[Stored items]
/---

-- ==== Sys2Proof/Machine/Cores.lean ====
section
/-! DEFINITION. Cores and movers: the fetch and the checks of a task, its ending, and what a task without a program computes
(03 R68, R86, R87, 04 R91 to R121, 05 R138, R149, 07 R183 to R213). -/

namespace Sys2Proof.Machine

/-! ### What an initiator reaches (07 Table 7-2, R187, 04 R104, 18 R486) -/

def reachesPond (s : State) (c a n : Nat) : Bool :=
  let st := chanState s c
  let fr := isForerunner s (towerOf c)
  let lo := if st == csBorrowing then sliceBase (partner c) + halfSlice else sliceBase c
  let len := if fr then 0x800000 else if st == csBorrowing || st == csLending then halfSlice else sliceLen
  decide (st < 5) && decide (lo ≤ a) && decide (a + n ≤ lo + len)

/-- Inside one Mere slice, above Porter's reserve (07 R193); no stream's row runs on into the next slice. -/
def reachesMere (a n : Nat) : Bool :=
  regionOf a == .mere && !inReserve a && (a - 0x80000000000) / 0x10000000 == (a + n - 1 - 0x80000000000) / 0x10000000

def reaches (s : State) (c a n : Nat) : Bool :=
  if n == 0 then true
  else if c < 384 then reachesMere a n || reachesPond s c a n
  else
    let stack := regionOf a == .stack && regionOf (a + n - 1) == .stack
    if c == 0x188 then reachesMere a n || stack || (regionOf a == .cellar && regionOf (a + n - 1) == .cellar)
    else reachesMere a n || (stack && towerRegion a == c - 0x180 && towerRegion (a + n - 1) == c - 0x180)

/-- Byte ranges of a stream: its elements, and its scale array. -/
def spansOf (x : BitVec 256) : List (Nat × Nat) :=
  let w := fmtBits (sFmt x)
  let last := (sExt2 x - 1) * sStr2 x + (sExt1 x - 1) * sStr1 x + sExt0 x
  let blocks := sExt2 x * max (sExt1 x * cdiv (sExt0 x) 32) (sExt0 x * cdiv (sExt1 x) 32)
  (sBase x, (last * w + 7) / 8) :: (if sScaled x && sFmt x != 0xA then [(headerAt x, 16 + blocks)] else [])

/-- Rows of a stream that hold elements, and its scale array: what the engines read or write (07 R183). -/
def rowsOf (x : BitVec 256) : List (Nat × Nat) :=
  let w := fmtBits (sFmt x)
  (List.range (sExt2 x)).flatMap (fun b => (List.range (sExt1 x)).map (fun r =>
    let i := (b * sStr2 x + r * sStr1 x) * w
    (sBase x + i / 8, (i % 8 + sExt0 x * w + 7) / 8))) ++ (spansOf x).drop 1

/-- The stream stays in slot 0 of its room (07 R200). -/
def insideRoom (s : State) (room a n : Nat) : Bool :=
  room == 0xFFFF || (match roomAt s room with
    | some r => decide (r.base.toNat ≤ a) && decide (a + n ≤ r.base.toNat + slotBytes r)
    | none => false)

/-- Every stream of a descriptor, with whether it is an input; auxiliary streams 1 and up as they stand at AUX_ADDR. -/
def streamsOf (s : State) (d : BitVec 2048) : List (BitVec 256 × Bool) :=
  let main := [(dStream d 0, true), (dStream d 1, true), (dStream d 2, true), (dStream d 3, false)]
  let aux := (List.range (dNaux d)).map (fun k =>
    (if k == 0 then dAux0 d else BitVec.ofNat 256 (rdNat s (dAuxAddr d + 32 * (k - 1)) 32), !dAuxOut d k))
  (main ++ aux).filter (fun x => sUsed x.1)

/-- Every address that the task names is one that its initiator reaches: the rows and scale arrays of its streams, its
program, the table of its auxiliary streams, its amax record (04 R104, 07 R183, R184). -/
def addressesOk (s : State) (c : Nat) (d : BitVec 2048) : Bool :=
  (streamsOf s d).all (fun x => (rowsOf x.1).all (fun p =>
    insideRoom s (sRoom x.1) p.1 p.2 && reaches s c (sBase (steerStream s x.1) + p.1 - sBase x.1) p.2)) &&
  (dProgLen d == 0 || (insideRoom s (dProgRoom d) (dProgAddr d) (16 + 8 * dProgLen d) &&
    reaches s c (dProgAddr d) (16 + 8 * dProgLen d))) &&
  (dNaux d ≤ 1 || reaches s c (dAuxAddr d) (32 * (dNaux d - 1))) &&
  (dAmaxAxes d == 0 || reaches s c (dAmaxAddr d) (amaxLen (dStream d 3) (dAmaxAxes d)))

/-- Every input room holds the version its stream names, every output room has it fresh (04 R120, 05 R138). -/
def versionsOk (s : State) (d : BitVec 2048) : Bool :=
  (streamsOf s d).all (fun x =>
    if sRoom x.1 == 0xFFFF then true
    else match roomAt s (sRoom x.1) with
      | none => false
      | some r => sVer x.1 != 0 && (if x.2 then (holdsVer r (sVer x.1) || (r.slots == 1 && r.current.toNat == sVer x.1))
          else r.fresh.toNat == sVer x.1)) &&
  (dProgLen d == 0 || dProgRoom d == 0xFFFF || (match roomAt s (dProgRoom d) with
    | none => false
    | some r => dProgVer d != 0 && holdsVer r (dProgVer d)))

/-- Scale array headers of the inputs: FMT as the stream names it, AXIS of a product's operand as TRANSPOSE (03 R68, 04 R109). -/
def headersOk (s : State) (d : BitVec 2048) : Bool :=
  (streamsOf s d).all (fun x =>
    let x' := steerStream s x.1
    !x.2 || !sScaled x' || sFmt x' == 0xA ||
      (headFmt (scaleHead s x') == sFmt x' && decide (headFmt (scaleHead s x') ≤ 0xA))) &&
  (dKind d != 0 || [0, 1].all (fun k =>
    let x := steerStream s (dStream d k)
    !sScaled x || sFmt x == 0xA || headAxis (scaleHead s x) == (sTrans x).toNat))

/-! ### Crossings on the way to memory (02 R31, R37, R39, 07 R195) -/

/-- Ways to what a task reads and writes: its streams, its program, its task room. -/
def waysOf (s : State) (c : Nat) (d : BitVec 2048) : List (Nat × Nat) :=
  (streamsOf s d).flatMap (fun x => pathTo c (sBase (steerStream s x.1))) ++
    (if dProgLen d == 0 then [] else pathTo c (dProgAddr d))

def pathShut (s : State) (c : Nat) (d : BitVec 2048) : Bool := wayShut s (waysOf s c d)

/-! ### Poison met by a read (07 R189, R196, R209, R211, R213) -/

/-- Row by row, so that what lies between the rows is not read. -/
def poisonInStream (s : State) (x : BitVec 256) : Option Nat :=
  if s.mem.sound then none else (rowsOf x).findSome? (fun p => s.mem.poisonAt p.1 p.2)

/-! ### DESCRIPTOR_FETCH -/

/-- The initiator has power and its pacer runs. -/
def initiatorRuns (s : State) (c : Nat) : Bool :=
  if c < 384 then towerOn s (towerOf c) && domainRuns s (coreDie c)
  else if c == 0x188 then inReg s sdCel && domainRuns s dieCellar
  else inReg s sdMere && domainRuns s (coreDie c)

\---

→ **WHAT TO DO**:
Of the entries above, transcribe exactly those lines that fall between the line containing "(07 R183). -/" and the line containing "of its streams, its", together with those two lines.

→ **OUTPUT OF THE EXERCISE**:
/-- Rows of a stream that hold elements, and its scale array: what the engines read or write (07 R183). -/
def rowsOf (x : BitVec 256) : List (Nat × Nat) :=
  let w := fmtBits (sFmt x)
  (List.range (sExt2 x)).flatMap (fun b => (List.range (sExt1 x)).map (fun r =>
    let i := (b * sStr2 x + r * sStr1 x) * w
    (sBase x + i / 8, (i % 8 + sExt0 x * w + 7) / 8))) ++ (spansOf x).drop 1

/-- The stream stays in slot 0 of its room (07 R200). -/
def insideRoom (s : State) (room a n : Nat) : Bool :=
  room == 0xFFFF || (match roomAt s room with
    | some r => decide (r.base.toNat ≤ a) && decide (a + n ≤ r.base.toNat + slotBytes r)
    | none => false)

/-- Every stream of a descriptor, with whether it is an input; auxiliary streams 1 and up as they stand at AUX_ADDR. -/
def streamsOf (s : State) (d : BitVec 2048) : List (BitVec 256 × Bool) :=
  let main := [(dStream d 0, true), (dStream d 1, true), (dStream d 2, true), (dStream d 3, false)]
  let aux := (List.range (dNaux d)).map (fun k =>
    (if k == 0 then dAux0 d else BitVec.ofNat 256 (rdNat s (dAuxAddr d + 32 * (k - 1)) 32), !dAuxOut d k))
  (main ++ aux).filter (fun x => sUsed x.1)

/-- Every address that the task names is one that its initiator reaches: the rows and scale arrays of its streams, its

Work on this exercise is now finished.